V-cs fight to keep autonomy

July 8, 2005

More than 70,000 foreign students are enrolled in offshore programmes run by Australian universities, but vice-chancellors are resisting federal government demands for tighter control of their overseas operations.

Brendan Nelson, the Education Minister, said projections of growth over the next decade indicated that offshore provision was likely to outstrip onshore operations. He predicted that by 2012, income from offshore activities for all education sectors would be worth more than A$1.5 billion (£640 million) a year.

He claimed that with 1,500 overseas programmes being operated by universities, it was only a matter of time before "something unacceptable happened".
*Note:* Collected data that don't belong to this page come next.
theorem execBistWord_changes (t : Instant) (fail : Bool) (s : State) :
    Answers (State.Changes [.beryl, .mem] s) (execBistWord t fail s) := by
  unfold execBistWord
  try dsimp only
  repeat'
    first
    | with_reducible apply Answers.next
    | with_reducible apply State.Changes.refl
    | exact rfl
    | with_reducible apply State.Changes.step (k := State.advance_changes _ _)
    | with_reducible apply State.Changes.step (k := State.bistWord_changes _ _)

theorem execUncRearm_changes (hw : Bool) (s : State) :
    Answers (State.Changes [.mem] s) (execUncRearm hw s) := by
  unfold execUncRearm
  try dsimp only
  repeat'
    first
    | with_reducible apply Answers.next
    | with_reducible apply State.Changes.refl
    | exact rfl
    | with_reducible apply State.Changes.step (k := State.uncRearm_changes _ _)
    | split

theorem execCollRearm_changes (hw : Bool) (s : State) :
    Answers (State.Changes [.mem] s) (execCollRearm hw s) := by
  unfold execCollRearm
  try dsimp only
  repeat'
    first
    | with_reducible apply Answers.next
    | with_reducible apply State.Changes.refl
    | exact rfl
    | with_reducible apply State.Changes.step (k := State.collRearm_changes _ _)
    | split

theorem execAgateWipe_changes (r : Req) (s : State) :
    Answers (State.Changes [.beryl, .lanes, .hp, .xf, .key, .power, .bat, .chans, .posts, .seqs, .ibufs, .pool, .mem, .engines, .groups, .streams, .crcs, .bss, .lcs, .gds, .abs_, .sn, .ta, .eic, .cs, .sec, .vault, .dbg, .cw, .free] s) (execAgateWipe r s) := by
  unfold execAgateWipe
  try dsimp only
  repeat'
    first
    | with_reducible apply Answers.next
    | with_reducible apply State.Changes.refl
    | exact rfl
    | with_reducible apply State.Changes.step (k := State.busWrite_changes _ _ _ _ _)

theorem execAgateWipeDone_changes (s : State) :
    Answers (State.Changes [.mem] s) (execAgateWipeDone s) := by
  unfold execAgateWipeDone
  try dsimp only
  repeat'
    first
    | with_reducible apply Answers.next
    | with_reducible apply State.Changes.refl
    | exact rfl
    | with_reducible apply State.Changes.step (k := State.agWipeDone_changes _)

theorem execAgWlockSet_changes (r : Req) (v : W32) (s : State) :
    Answers (State.Changes [.beryl, .lanes, .hp, .xf, .key, .power, .bat, .chans, .posts, .seqs, .ibufs, .pool, .mem, .engines, .groups, .streams, .crcs, .bss, .lcs, .gds, .abs_, .sn, .ta, .eic, .cs, .sec, .vault, .dbg, .cw, .free] s) (execAgWlockSet r v s) := by
  unfold execAgWlockSet
  try dsimp only
  repeat'
    first
    | with_reducible apply Answers.next
    | with_reducible apply State.Changes.refl
    | exact rfl
    | with_reducible apply State.Changes.step (k := State.busWrite_changes _ _ _ _ _)

theorem execGdEnable_changes (x : Fin 2) (v : W32) (s : State) :
    Answers (State.Changes [.gds] s) (execGdEnable x v s) := by
  unfold execGdEnable
  try dsimp only
  repeat'
    first
    | with_reducible apply Answers.next
    | with_reducible apply State.Changes.refl
    | exact rfl
    | with_reducible apply State.Changes.step (k := State.gdCfg_changes _ _ _)
    | split

theorem execGdDisable_changes (x : Fin 2) (v : W32) (s : State) :
    Answers (State.Changes [.gds] s) (execGdDisable x v s) := by
  unfold execGdDisable
  try dsimp only
  repeat'
    first
    | with_reducible apply Answers.next
    | with_reducible apply State.Changes.refl
    | exact rfl
    | with_reducible apply State.Changes.step (k := State.gdCfg_changes _ _ _)
    | split

theorem execGdAbort_changes (x : Fin 2) (v : W32) (s : State) :
    Answers (State.Changes [.gds] s) (execGdAbort x v s) := by
  unfold execGdAbort
  try dsimp only
  repeat'
    first
    | with_reducible apply Answers.next
    | with_reducible apply State.Changes.refl
    | exact rfl
    | with_reducible apply State.Changes.step (k := State.gdCfg_changes _ _ _)
    | split

theorem execGdClrerr_changes (x : Fin 2) (s : State) :
    Answers (State.Changes [.gds] s) (execGdClrerr x s) := by
  unfold execGdClrerr
  try dsimp only
  repeat'
    first
    | with_reducible apply Answers.next
    | with_reducible apply State.Changes.refl
    | exact rfl
    | with_reducible apply State.Changes.step (k := State.gdClrErr_changes _ _)
    | split

theorem execFlushq_changes (x : Fin 2) (s : State) :
    Answers (State.Changes [.gds] s) (execFlushq x s) := by
  unfold execFlushq
  try dsimp only
  repeat'
    first
    | with_reducible apply Answers.next
    | with_reducible apply State.Changes.refl
    | exact rfl
    | with_reducible apply State.Changes.step (k := State.gdFlushQ_changes _ _)
    | split

theorem execCycleStart_changes (t : Instant) (x : Fin 2) (s : State) :
    Answers (State.Changes [.beryl, .gds] s) (execCycleStart t x s) := by
  unfold execCycleStart
  try dsimp only
  repeat'
    first
    | with_reducible apply Answers.next
    | with_reducible apply State.Changes.refl
    | exact rfl
    | with_reducible apply State.Changes.step (k := State.advance_changes _ _)
    | with_reducible apply State.Changes.step (k := State.gdCycle_changes _ _)

theorem execWindowOpen_changes (t : Instant) (x : Fin 2) (slot : Fin 2048) (s : State) :
    Answers (State.Changes [.beryl, .chans, .seqs, .mem, .gds, .free] s) (execWindowOpen t x slot s) := by
  unfold execWindowOpen
  try dsimp only
  repeat'
    first
    | with_reducible apply Answers.next
    | with_reducible apply State.Changes.refl
    | exact rfl
    | with_reducible apply State.Changes.step (k := State.advance_changes _ _)
    | with_reducible apply State.Changes.step (k := State.gdOpen_changes _ _ _)

theorem execWindowClose_changes (t : Instant) (x : Fin 2) (s : State) :
    Answers (State.Changes [.beryl, .gds] s) (execWindowClose t x s) := by
  unfold execWindowClose
  try dsimp only
  repeat'
    first
    | with_reducible apply Answers.next
    | with_reducible apply State.Changes.refl
    | exact rfl
    | with_reducible apply State.Changes.step (k := State.advance_changes _ _)
    | with_reducible apply State.Changes.step (k := State.gdClose_changes _ _)

theorem execRelayStart_changes (t : Instant) (x : Fin 2) (br : Fin 16) (level : Bool) (s : State) :
    Answers (State.Changes [.beryl, .gds] s) (execRelayStart t x br level s) := by
  unfold execRelayStart
  try dsimp only
  repeat'
    first
    | with_reducible apply Answers.next
    | with_reducible apply State.Changes.refl
    | exact rfl
    | with_reducible apply State.Changes.step (k := State.advance_changes _ _)
    | with_reducible apply State.Changes.step (k := State.gdEdge_changes _ _ _ _ _)

theorem execRelayEnd_changes (t : Instant) (x : Fin 2) (s : State) :
    Answers (State.Changes [.beryl, .gds] s) (execRelayEnd t x s) := by
  unfold execRelayEnd
  try dsimp only
  repeat'
    first
    | with_reducible apply Answers.next
    | with_reducible apply State.Changes.refl
    | exact rfl
    | with_reducible apply State.Changes.step (k := State.advance_changes _ _)
    | with_reducible apply State.Changes.step (k := State.gdRelayEnd_changes _ _ _)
In a paper released last month, Dr Nelson proposes transferring responsibility for accreditation and registration of institutions offering courses overseas to a new national authority. Alternatively, he suggests establishing an advisory board to oversee offshore programmes.

The Australian Vice-Chancellors' Committee rejected the proposals and called for maintenance of the existing system, whereby universities with overseas operations were independent. The vice-chancellors said that the self-accrediting nature and academic autonomy of universities should be retained.

Running courses offshore is not necessarily an easy way to generate income, as Monash University has found. The university has set up campuses in South Africa and Malaysia and study centres in London and Prato in Italy. In a report to the Victorian Parliament, the state Auditor-General says that last year Monash's South African operations had a deficit of about A$13 million.

The report describes offshore campuses as high-risk ventures. It warns that many did not generate adequate returns and that similar results could be achieved with less risky strategies that are more flexible.

Until September 2004, the University of Southern Queensland's Dubai campus was an "unauthorised" venture, which Bill Lovegrove, the vice-chancellor, discovered only after receiving a job application to work there.

After taking legal advice, the university suspended three senior staff involved in setting up the campus. Two of the men subsequently resigned.

USQ now has problems relating to bedding down programmes and staff - and sharp rent rises at the Dubai campus.

Central Queensland University is one of Australia's largest overseas student providers, after Monash and RMIT University. It derives 46 per cent of its total operating revenue from its 11,000 foreign students. It also runs joint campus ventures in Fiji, Singapore, Hong Kong and soon Shanghai.

But despite having the highest ratio of foreign students of any Australian university, it has in recent years had problems balancing its books. Total revenue in 2002 was more than A$200 million, yet CQU reported a deficit of nearly A$4 million - down from a profit of A$16 million the previous year.